German authorities determined that the tip was credible and passed the information onto law enforcement officials, the official said.

The Andromeda left a virtual trail of breadcrumbs as it set off from a German port for the Baltic Sea, according to investigators.

Mola Yachting rented out the boat on Sept. 6 from Hohe Düne harbor in Warnemünde, a German port town on the Baltic, near Rostock, which is about 145 miles north of Berlin. The rental location is in plain sight of a huge vacation complex, home to a five-star hotel, seven restaurants and a high-end shopping area, with views across the harbor.

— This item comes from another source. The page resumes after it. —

-- ==== Sys2Proof/Machine/Dispatch.lean ====
section
/-! DEFINITION. Which meaning each command has: one arm per constructor of Instr. -/

namespace Sys2Proof.Machine

open Sys2Proof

Investigators said the boat then traveled in a northeasterly direction, stopping in Hafendorf Wiek, or “Wiek harbor village,” on the northernmost part of Rügen island.

When a reporter from The Post visited in early March, the area had emptied out, save for the odd local dog-walker braving the biting temperatures. A half-dozen yachts bobbed in the water where the Andromeda is said to have been. “Investigators came [in] mid-January, and we helped them where we could,” said the harbor master, René Redmann.

“It wouldn’t be unusual for a boat setting off from Rostock with the destination of Bornholm to stop in Wiek,” Redmann noted, referring to a Danish island near the site of the Nord Stream explosion. Investigators believe that the Andromeda left Hafendorf Wiek and moored off the coast of the tiny island Christianso, near Bornholm.

A stop in Hafendork Wiek may have offered the Andromeda’s crew a final chance to stock up on supplies before heading to the explosion site.

“Lots of things are loaded on the boats … including groceries,” Redmann said. “Some people stop to tank up on fuel.” Redmann would not confirm that the Andromeda stopped there, citing the continuing law enforcement investigation. But he said he wouldn’t have any record of the crew’s identities, just the name of the boat, the number of people aboard and the type of vessel.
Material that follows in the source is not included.